Globidens belongs to the family Mosasauridae, which consists of several genera of predatory marine reptiles prevalent during the Late Cretaceous. Specimens of Globidens have been discovered in Syria, North America, Morocco, Angola, and Indonesia. Among mosasaurs, Globidens is probably most well known for its highly rounded, globe-like teeth.

Description

Globidens was a relatively medium sized mosasaur, with G. dakotensis measuring  long. It was similar in appearance to other mosasaurs (streamlined body with flippers, a laterally flattened tail and powerful jaws). The teeth of Globidens differed from those of other mosasaurs in being globular, giving rise to its generic name. Most mosasaurs had sharp teeth evolved to grab soft, slippery prey like fish and squid, which in some later species were modified to rend flesh as well. While many other mosasaurs were capable of crushing the shells of ammonites, none were as specialized for dealing with armored prey as Globidens. Globidens had semispherical teeth with rounded points suited for crushing tough armored prey such as small turtles, ammonites, nautili, and bivalves.  Like its larger relative, Mosasaurus, Globidens had a robustly built skull with tightly-articulating jaws that played a large role in the animal’s ability to penetrate the armor of its shelled prey.

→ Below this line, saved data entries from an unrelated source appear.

-- ==== Sys2Proof/Tests/Slice0.lean ====
section
/-! SUPPORT. Tests: every expected value is taken from 95_test_vectors.md or worked out by hand from the rule named. No test expects
a free value. -/

namespace Sys2Proof.Tests

open Sys2Proof Sys2Proof.Machine

/-! ## Helpers -/

/-- The parameters of 95_test_vectors.md section 0. -/
def P : Params := Params.default

/-- The same at high speed. -/
def highSpeed : Params := { P with speed := .hs }

/-- A bank of `S_init` (95_test_vectors.md section 0). -/
def initialBank : Bank :=
  { lc := { baud := 115200, stop := 0, parity := 0, dataBits := 8 }, txState := .idle, rxArmed := true,
    ringWr := 0, ringRd := 0, ringCount := 0, ring := [], rxbuf := [] }

/-- `S_init` under the parameters `Q`. -/
def sInit (Q : Params) : State :=
  { State.powerOn Q with
    bridge := { ready := true, bank0 := initialBank, bank1 := initialBank, ctxOpcode := 0xFF, ctxLength := 0,
                ctxInst := .zero, scratch := [] } }

/-- `S_init` with another bank 0. -/
def withBank0 (k : Bank) : State := (sInit P).setBank .zero k

/-- `S_init` with a pending control context. -/
def withContext (op : Byte) (len : Half) (i : Inst) (scratch : Memory) : State :=
  { sInit P with bridge := { (sInit P).bridge with ctxOpcode := op, ctxLength := len, ctxInst := i, scratch := scratch } }

/-- Memory cells from address `a` on. -/
def cells (a : Nat) (v : List Byte) : Memory := writeBytes a v []

/-- `S_pow`. -/
def sPow : State := State.powerOn P

/-- The state an outcome goes on with, if it does. -/
def nextOf (o : Host.Outcome State Fault Refusal) : Option State :=
  match o with
  | .next t => some t
  | .fault _ => none
  | .refused _ => none

/-- The commands and the status an instruction ends with. -/
def resultOf (i : Instr) (s : State) : Option (List (List Byte) × Option Status) :=
  (nextOf (exec i s)).map (fun t => (t.out, t.status))

/-- A view of the state an instruction ends in. -/
def viewAfter {α : Type} (i : Instr) (s : State) (f : State → α) : Option α := (nextOf (exec i s)).map f

/-- A ring's cursors (WR, RD, COUNT), as section 2.5 writes them. -/
def cursors (i : Inst) (s : State) : Nat × Nat × Nat := ((s.bank i).ringWr, (s.bank i).ringRd, (s.bank i).ringCount)

/-- What a byte string reads as. -/
def reads (f : Format) (bytes : List Byte) : Option Instr := (decode P f bytes).toOption

/-- Why a byte string is refused. -/
def refusedFor (Q : Params) (f : Format) (bytes : List Byte) : Option DecodeError :=
  match decode Q f bytes with
  | .ok _ => none
  | .error e => some e

/-! ## WellFormed: one ill-formed term for each check -/

theorem test_illformed_ctrl_data_above_scratch :
    WellFormed P (.evCtrlRxDone (List.replicate 65 0)) = false ∧
    WellFormed P (.evCtrlRxDone (List.replicate 64 0)) = true := by decide

theorem test_illformed_bulk_data_above_mps :
    WellFormed P (.evBulkOutDone 0x01 (List.replicate 65 0)) = false ∧
    WellFormed highSpeed (.evBulkOutDone 0x01 (List.replicate 65 0)) = true := by decide
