-- ==== Sys2Proof/Machine/Primitives.lean ====
section
/-! DEFINITION. The word codec and the arithmetic primitives (spec/40_primitives.md R100 to R110). Addition, subtraction
and multiplication modulo 2^32 are those of `Word` itself (R100, R101). -/

namespace Sys2Proof.Machine

/-- R103: rotation to the left, the count taken modulo 32. -/
def rotl32 (x : Word) (n : Nat) : Word :=
  if n % 32 = 0 then x else (x <<< (n % 32)) ||| (x >>> (32 - n % 32))

/-- R104: rotation to the right, the count taken modulo 32. -/
def rotr32 (x : Word) (n : Nat) : Word :=
  if n % 32 = 0 then x else (x >>> (n % 32)) ||| (x <<< (32 - n % 32))

/-- R102: `x & 31`, a rotation count. -/
def low5 (x : Word) : Nat := (x &&& 31#32).toNat

/-- R105: the quadratic function F. -/
def quadF (x : Word) : Word := rotl32 (x * (2 * x + 1)) 5

/-- The four bytes of a word, least significant first (R107). -/
def wordBytes (w : Word) : List Byte :=
  [w.extractLsb' 0 8, w.extractLsb' 8 8, w.extractLsb' 16 8, w.extractLsb' 24 8]

/-- The word of four bytes, the first least significant (R106). -/
def bytesWord (b0 b1 b2 b3 : Byte) : Word := b3 ++ b2 ++ b1 ++ b0

/-- R107: LEBytes. -/
def leBytes : List Word → List Byte
  | [] => []
  | w :: ws => wordBytes w ++ leBytes ws

/-- R106: LEWords, for a byte sequence whose length is a multiple of 4. -/
def leWords : List Byte → List Word
  | b0 :: b1 :: b2 :: b3 :: bs => bytesWord b0 b1 b2 b3 :: leWords bs
  | _ => []

/-- R108: bytewise xor of two byte sequences of equal length. -/
def xorBytes (x y : List Byte) : List Byte := List.zipWith (fun a b => a ^^^ b) x y

/-- R108: the zero block, the identity of block xor. -/
def zero16 : List Byte := List.replicate 16 0

/-- The block `blk_k(x) = x[16k .. 16k+16)` of a byte sequence (00_scope.md R8). -/
def blockAt (k : Nat) (x : List Byte) : List Byte := (x.drop (16 * k)).take 16

/-- The first m blocks of a byte sequence, in order (R8). -/
def blocksOf (m : Nat) (x : List Byte) : List (List Byte) := (List.range m).map fun k => blockAt k x

/-- The content of a 16-byte register (R8). -/
def blockReg (x : List Byte) : Vector Byte 16 := Vector.ofFn fun i => x.getD i 0

end Sys2Proof.Machine
end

Gilmore's initial assessment of Globidens, based on an incomplete specimen of G. alabamaensis, made note of characteristics observable in parts of the skull, the teeth, and one of the cervical vertebrae. He made note of a long snout with a large maxilla; a large, sturdy frontal bone; and the characteristic globular teeth with finely wrinkled enamel. Gilmore concluded that the skull characters were similar to Platecarpus or, more closely, to Brachysaurus (currently Prognathodon).
 
Studies since Gilmore's assessment establish more specific and more complete lists of diagnostic features. Gilmore correctly inferred that Globidens had a stout, powerfully built skull. In addition, a few notable skull characteristics include: a small parietal foramen, located entirely within the parietal; tuberosities present on the jugal; a longitudinal crest present on the dorsal surface of the frontal; and a premaxilla with a rostrum anterior to the premaxillary teeth. The rounded teeth with finely wrinkled enamel seen in Globidens are characteristic of Globidensini; however, the degree of rounding on individual teeth may be indicative of genus or even species. Marginal teeth in Globidens become most subspherical toward the center of the jaws. Additionally, Globidens had thirteen maxillary teeth, and either lacked or showed only rudimentary pterygoid dentition.

History of discovery
Globidens was first described in 1912 by Charles W. Gilmore. Using an incomplete specimen consisting only of a partial skull with several teeth, a single cervical vertebra, and numerous fragments, Gilmore identified Globidens as a new genus, naming his type specimen Globidens alabamaensis. The genus name was based on the globular structure of the specimen's teeth, and the species name on the location in which it was discovered. (It may be noted that the original location from which the specimen was taken is not precisely known, as Gilmore was examining a specimen that had been collected earlier.)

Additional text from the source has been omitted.